WORK REQUIRED:
The answer must be every line of the records below that holds the word "execDescFetch".
*** DATA PROVIDED Section Begins ***
theorem State.progCheck_kept {m : Nat} (hm : 42369036 &&& m = 42369036) {s : State} {x_s : State} {x_e : Engine} {x_k : Fin 2} {x_pollOnly : Bool} {x_ecc : Ecc} (h_x_s : Kept m s x_s) : Kept m s (State.progCheck x_s x_e x_k x_pollOnly x_ecc) := by
  unfold State.progCheck
  repeat' first
    | (with_reducible first | assumption | exact Kept.refl _)
    | exact sub_trans (b := 42369036) (by decide) hm
    | (intro x_1; refine (fun hx : Kept m s x_1 => ?_) ?_; (clear_value x_1); rotate_left; (unfold x_1))
    | (intro x_1; clear_value x_1)
    | intro _
    | (with_reducible first | apply State.progAwake_kept | apply State.checkBlock_kept | apply State.halt_kept | apply Kept.ite | apply Kept.ite1 | apply Kept.ite2)
    | lift_lets -underBinder
    | split
    | dsimp only
    | (refine Kept.upd ?_ ?_)

theorem State.progStore_kept {m : Nat} (hm : 8814792 &&& m = 8814792) {s : State} {x_s : State} {x_e : Engine} {x_k : Fin 2} {x_a : Nat} {x_v : Nat} (h_x_s : Kept m s x_s) : Kept m s (State.progStore x_s x_e x_k x_a x_v) := by
  unfold State.progStore
  repeat' first
    | (with_reducible first | assumption | exact Kept.refl _)
    | exact sub_trans (b := 8814792) (by decide) hm
    | (intro x_1; refine (fun hx : Kept m s x_1 => ?_) ?_; (clear_value x_1); rotate_left; (unfold x_1))
    | (intro x_1; clear_value x_1)
    | intro _
    | (with_reducible first | apply State.halt_kept | apply State.progNext_kept | apply State.putMem_kept | apply Kept.ite)
    | lift_lets -underBinder

theorem State.progSignal_kept {m : Nat} (hm : 8781832 &&& m = 8781832) {s : State} {x_s : State} {x_e : Engine} {x_k : Fin 2} {x_v : Nat} (h_x_s : Kept m s x_s) : Kept m s (State.progSignal x_s x_e x_k x_v) := by
  unfold State.progSignal
  repeat' first
    | (with_reducible first | assumption | exact Kept.refl _)
    | exact sub_trans (b := 8781832) (by decide) hm
    | (intro x_1; refine (fun hx : Kept m s x_1 => ?_) ?_; (clear_value x_1); rotate_left; (unfold x_1))
    | (intro x_1; refine (fun hx : Kept m s x_1.1 => ?_) ?_; (clear_value x_1); rotate_left; (unfold x_1))
    | (intro x_1; clear_value x_1)
    | intro _
    | (with_reducible first | apply State.postWord_kept | apply State.leaves_kept | apply State.progNext_kept | apply Kept.ite | apply Kept.ite1)
    | lift_lets -underBinder
    | dsimp only

theorem execBindingPost_kept {m : Nat} (hm : 13008905 &&& m = 13008905) {s : State} {x_g : Graph} {x_i : Fin 64} {x_s : State} (h_x_s : Kept m s x_s) : KeptN m s (execBindingPost x_g x_i x_s) := by
  unfold execBindingPost
  repeat' first
    | (with_reducible first | assumption | exact Kept.refl _)
    | exact sub_trans (b := 13008905) (by decide) hm
    | (with_reducible first | apply State.releaseHeld_kept | apply State.bindPost_kept | apply KeptN.next | apply KeptN.ite)

theorem execChanStart_kept {m : Nat} (hm : 8388617 &&& m = 8388617) {s : State} {x_e : Engine} {x_k : Fin 8} {x_s : State} (h_x_s : Kept m s x_s) : KeptN m s (execChanStart x_e x_k x_s) := by
  unfold execChanStart
  repeat' first
    | (with_reducible first | assumption | exact Kept.refl _)
    | exact sub_trans (b := 8388617) (by decide) hm
    | intro _
    | (with_reducible first | apply State.hostModule_kept | apply State.chanStart_kept | apply KeptN.next | apply KeptN.ite)

theorem execChanRetry_kept {m : Nat} (hm : 8814601 &&& m = 8814601) {s : State} {x_e : Engine} {x_k : Fin 8} {x_s : State} (h_x_s : Kept m s x_s) : KeptN m s (execChanRetry x_e x_k x_s) := by
  unfold execChanRetry
  repeat' first
    | (with_reducible first | assumption | exact Kept.refl _)
    | exact sub_trans (b := 8814601) (by decide) hm
    | intro _
    | (with_reducible first | apply State.hostModule_kept | apply State.chanRetry_kept | apply KeptN.next | apply KeptN.ite)

theorem execChanSkip_kept {m : Nat} (hm : 8814601 &&& m = 8814601) {s : State} {x_e : Engine} {x_k : Fin 8} {x_s : State} (h_x_s : Kept m s x_s) : KeptN m s (execChanSkip x_e x_k x_s) := by
  unfold execChanSkip
  repeat' first
    | (with_reducible first | assumption | exact Kept.refl _)
    | exact sub_trans (b := 8814601) (by decide) hm
    | intro _
    | (with_reducible first | apply State.hostModule_kept | apply State.chanSkip_kept | apply KeptN.next | apply KeptN.ite)

theorem execChanAbort_kept {m : Nat} (hm : 8388617 &&& m = 8388617) {s : State} {x_e : Engine} {x_k : Fin 8} {x_s : State} (h_x_s : Kept m s x_s) : KeptN m s (execChanAbort x_e x_k x_s) := by
  unfold execChanAbort
  repeat' first
    | (with_reducible first | assumption | exact Kept.refl _)
    | exact sub_trans (b := 8388617) (by decide) hm
    | intro _
    | (with_reducible first | apply State.hostModule_kept | apply State.chanAbort_kept | apply KeptN.next | apply KeptN.ite)

theorem execDmaPauseWrite_kept {m : Nat} (hm : 8388617 &&& m = 8388617) {s : State} {x_e : Engine} {x_k : Fin 8} {x_on : Bool} {x_s : State} (h_x_s : Kept m s x_s) : KeptN m s (execDmaPauseWrite x_e x_k x_on x_s) := by
  unfold execDmaPauseWrite
  repeat' first
    | (with_reducible first | assumption | exact Kept.refl _)
    | exact sub_trans (b := 8388617) (by decide) hm
    | intro _
    | (with_reducible first | apply State.hostModule_kept | apply State.pauseWrite_kept | apply KeptN.next | apply KeptN.ite)

theorem execDmaPaused_kept {m : Nat} (hm : 8388616 &&& m = 8388616) {s : State} {x_e : Engine} {x_k : Fin 8} {x_s : State} (h_x_s : Kept m s x_s) : KeptN m s (execDmaPaused x_e x_k x_s) := by
  unfold execDmaPaused
  repeat' first
    | (with_reducible first | assumption | exact Kept.refl _)
    | exact sub_trans (b := 8388616) (by decide) hm
    | (with_reducible first | apply State.leaves_kept | apply KeptN.next | apply KeptN.ite | apply Kept.ite)

theorem execDescFetch_kept {m : Nat} (hm : 42369036 &&& m = 42369036) {s : State} {x_e : Engine} {x_k : Fin 8} {x_ecc : Ecc} {x_s : State} (h_x_s : Kept m s x_s) : KeptN m s (execDescFetch x_e x_k x_ecc x_s) := by
  unfold execDescFetch
  repeat' first
    | (with_reducible first | assumption | exact Kept.refl _)
    | exact sub_trans (b := 42369036) (by decide) hm
    | (with_reducible first | apply State.descFetch_kept | apply KeptN.next | apply KeptN.ite)

theorem execDmaAccessResponse_kept {m : Nat} (hm : 59148492 &&& m = 59148492) {s : State} {x_e : Engine} {x_k : Fin 8} {x_answer : AccessAnswer} {x_s : State} (h_x_s : Kept m s x_s) : KeptN m s (execDmaAccessResponse x_e x_k x_answer x_s) := by
  unfold execDmaAccessResponse
  repeat' first
    | (with_reducible first | assumption | exact Kept.refl _)
    | exact sub_trans (b := 59148492) (by decide) hm
    | (with_reducible first | apply State.accessResponse_kept | apply KeptN.next | apply KeptN.ite)

theorem execDescComplete_kept {m : Nat} (hm : 8814600 &&& m = 8814600) {s : State} {x_e : Engine} {x_k : Fin 8} {x_s : State} (h_x_s : Kept m s x_s) : KeptN m s (execDescComplete x_e x_k x_s) := by
  unfold execDescComplete
  repeat' first
    | (with_reducible first | assumption | exact Kept.refl _)
    | exact sub_trans (b := 8814600) (by decide) hm
    | (with_reducible first | apply State.descComplete_kept | apply KeptN.next | apply KeptN.ite)

theorem execProgMove_kept {m : Nat} (hm : 42369036 &&& m = 42369036) {s : State} {x_e : Engine} {x_k : Fin 2} {x_ecc : Ecc} {x_s : State} (h_x_s : Kept m s x_s) : KeptN m s (execProgMove x_e x_k x_ecc x_s) := by
  unfold execProgMove
  repeat' first
    | (with_reducible first | assumption | exact Kept.refl _)
    | exact sub_trans (b := 42369036) (by decide) hm
    | intro _
    | (with_reducible first | apply State.progRun_kept | apply State.modDma_kept | apply State.setD_kept | apply KeptN.next | apply KeptN.ite)
    | (refine Kept.upd ?_ ?_)

theorem execProgSet_kept {m : Nat} (hm : 42369036 &&& m = 42369036) {s : State} {x_e : Engine} {x_k : Fin 2} {x_ecc : Ecc} {x_s : State} (h_x_s : Kept m s x_s) : KeptN m s (execProgSet x_e x_k x_ecc x_s) := by
  unfold execProgSet
  repeat' first
    | (with_reducible first | assumption | exact Kept.refl _)
    | exact sub_trans (b := 42369036) (by decide) hm
    | intro _
    | (with_reducible first | apply State.progRun_kept | apply State.progNext_kept | apply State.modDma_kept | apply KeptN.next | apply KeptN.ite)
    | (refine Kept.upd ?_ ?_)

theorem execProgLoop_kept {m : Nat} (hm : 42369036 &&& m = 42369036) {s : State} {x_e : Engine} {x_k : Fin 2} {x_ecc : Ecc} {x_s : State} (h_x_s : Kept m s x_s) : KeptN m s (execProgLoop x_e x_k x_ecc x_s) := by
  unfold execProgLoop
  repeat' first
    | (with_reducible first | assumption | exact Kept.refl _)
    | exact sub_trans (b := 42369036) (by decide) hm
    | (intro x_1; refine (fun hx : Kept m s x_1 => ?_) ?_; (clear_value x_1); rotate_left; (unfold x_1))
    | (intro x_1; clear_value x_1)
    | intro _
    | (with_reducible first | apply State.progRun_kept | apply State.modDma_kept | apply State.progTo_kept | apply State.progNext_kept | apply KeptN.next | apply KeptN.ite | apply Kept.ite)
    | lift_lets -underBinder
    | split
    | dsimp only
    | (refine Kept.upd ?_ ?_)

theorem execProgJump_kept {m : Nat} (hm : 42369036 &&& m = 42369036) {s : State} {x_e : Engine} {x_k : Fin 2} {x_ecc : Ecc} {x_s : State} (h_x_s : Kept m s x_s) : KeptN m s (execProgJump x_e x_k x_ecc x_s) := by
  unfold execProgJump
  repeat' first
    | (with_reducible first | assumption | exact Kept.refl _)
    | exact sub_trans (b := 42369036) (by decide) hm
    | intro _
    | (with_reducible first | apply State.progRun_kept | apply State.progTo_kept | apply KeptN.next | apply KeptN.ite)

theorem execProgWaitEvent_kept {m : Nat} (hm : 42369036 &&& m = 42369036) {s : State} {x_e : Engine} {x_k : Fin 2} {x_ecc : Ecc} {x_s : State} (h_x_s : Kept m s x_s) : KeptN m s (execProgWaitEvent x_e x_k x_ecc x_s) := by
  unfold execProgWaitEvent
  repeat' first
    | (with_reducible first | assumption | exact Kept.refl _)
    | exact sub_trans (b := 42369036) (by decide) hm
    | intro _
    | (with_reducible first | apply State.progRun_kept | apply State.progWait_kept | apply KeptN.next | apply KeptN.ite)

theorem execProgWaitWord_kept {m : Nat} (hm : 42369036 &&& m = 42369036) {s : State} {x_e : Engine} {x_k : Fin 2} {x_ecc : Ecc} {x_s : State} (h_x_s : Kept m s x_s) : KeptN m s (execProgWaitWord x_e x_k x_ecc x_s) := by
  unfold execProgWaitWord
  repeat' first
    | (with_reducible first | assumption | exact Kept.refl _)
    | exact sub_trans (b := 42369036) (by decide) hm
    | intro _
    | (with_reducible first | apply State.progRun_kept | apply State.progWait_kept | apply KeptN.next | apply KeptN.ite)

theorem execProgWaitPoll_kept {m : Nat} (hm : 42369036 &&& m = 42369036) {s : State} {x_e : Engine} {x_k : Fin 2} {x_ecc : Ecc} {x_s : State} (h_x_s : Kept m s x_s) : KeptN m s (execProgWaitPoll x_e x_k x_ecc x_s) := by
  unfold execProgWaitPoll
  repeat' first
    | (with_reducible first | assumption | exact Kept.refl _)
    | exact sub_trans (b := 42369036) (by decide) hm
    | (with_reducible first | apply State.progCheck_kept | apply KeptN.next | apply KeptN.ite)

theorem execProgWaitRelease_kept {m : Nat} (hm : 42369036 &&& m = 42369036) {s : State} {x_e : Engine} {x_k : Fin 2} {x_ecc : Ecc} {x_s : State} (h_x_s : Kept m s x_s) : KeptN m s (execProgWaitRelease x_e x_k x_ecc x_s) := by
  unfold execProgWaitRelease
  repeat' first
    | (with_reducible first | assumption | exact Kept.refl _)
    | exact sub_trans (b := 42369036) (by decide) hm
    | (with_reducible first | apply State.progCheck_kept | apply KeptN.next | apply KeptN.ite)

theorem execProgWaitTimeout_kept {m : Nat} (hm : 8814602 &&& m = 8814602) {s : State} {x_e : Engine} {x_k : Fin 2} {x_s : State} (h_x_s : Kept m s x_s) : KeptN m s (execProgWaitTimeout x_e x_k x_s) := by
  unfold execProgWaitTimeout
  repeat' first
    | (with_reducible first | assumption | exact Kept.refl _)
    | exact sub_trans (b := 8814602) (by decide) hm
    | (with_reducible first | apply State.halt_kept | apply State.advance_kept | apply KeptN.next | apply KeptN.ite | apply Kept.ite)

theorem execProgWrite_kept {m : Nat} (hm : 42369228 &&& m = 42369228) {s : State} {x_e : Engine} {x_k : Fin 2} {x_ecc : Ecc} {x_s : State} (h_x_s : Kept m s x_s) : KeptN m s (execProgWrite x_e x_k x_ecc x_s) := by
  unfold execProgWrite
  repeat' first
    | (with_reducible first | assumption | exact Kept.refl _)
    | exact sub_trans (b := 42369228) (by decide) hm
    | intro _
    | (with_reducible first | apply State.progRun_kept | apply State.progStore_kept | apply KeptN.next | apply KeptN.ite)

theorem execProgSignal_kept {m : Nat} (hm : 42369036 &&& m = 42369036) {s : State} {x_e : Engine} {x_k : Fin 2} {x_ecc : Ecc} {x_s : State} (h_x_s : Kept m s x_s) : KeptN m s (execProgSignal x_e x_k x_ecc x_s) := by
  unfold execProgSignal
  repeat' first
    | (with_reducible first | assumption | exact Kept.refl _)
    | exact sub_trans (b := 42369036) (by decide) hm
    | intro _
    | (with_reducible first | apply State.progRun_kept | apply State.progSignal_kept | apply KeptN.next | apply KeptN.ite)

theorem execProgEnd_kept {m : Nat} (hm : 42369036 &&& m = 42369036) {s : State} {x_e : Engine} {x_k : Fin 2} {x_ecc : Ecc} {x_s : State} (h_x_s : Kept m s x_s) : KeptN m s (execProgEnd x_e x_k x_ecc x_s) := by
  unfold execProgEnd
  repeat' first
    | (with_reducible first | assumption | exact Kept.refl _)
    | exact sub_trans (b := 42369036) (by decide) hm
    | intro _
    | (with_reducible first | apply State.progRun_kept | apply State.leaves_kept | apply KeptN.next | apply KeptN.ite)

theorem execPortStall_kept {m : Nat} (hm : 8814602 &&& m = 8814602) {s : State} {x_e : Engine} {x_k : Fin 8} {x_s : State} (h_x_s : Kept m s x_s) : KeptN m s (execPortStall x_e x_k x_s) := by
  unfold execPortStall
  repeat' first
    | (with_reducible first | assumption | exact Kept.refl _)
    | exact sub_trans (b := 8814602) (by decide) hm
    | (with_reducible first | apply State.halt_kept | apply State.advance_kept | exact KeptO.none | apply KeptO.some | apply KeptO.ite | apply KeptN.next | apply KeptN.ite | apply Kept.ite)
    | split
    | (refine Kept.upd ?_ ?_)

theorem execNoresp_kept {m : Nat} (hm : 8814600 &&& m = 8814600) {s : State} {x_e : Engine} {x_k : Fin 8} {x_s : State} (h_x_s : Kept m s x_s) : KeptN m s (execNoresp x_e x_k x_s) := by
  unfold execNoresp
  repeat' first
    | (with_reducible first | assumption | exact Kept.refl _)
    | exact sub_trans (b := 8814600) (by decide) hm
    | (with_reducible first | apply State.halt_kept | exact KeptO.none | apply KeptO.some | apply KeptO.ite | apply KeptN.next | apply KeptN.ite | apply Kept.ite)
    | split
    | (refine Kept.upd ?_ ?_)

end Sys2Proof.Machine
end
*** DATA PROVIDED Section Ends ***
ANSWER TO THIS TASK:
theorem execDescFetch_kept {m : Nat} (hm : 42369036 &&& m = 42369036) {s : State} {x_e : Engine} {x_k : Fin 8} {x_ecc : Ecc} {x_s : State} (h_x_s : Kept m s x_s) : KeptN m s (execDescFetch x_e x_k x_ecc x_s) := by
  unfold execDescFetch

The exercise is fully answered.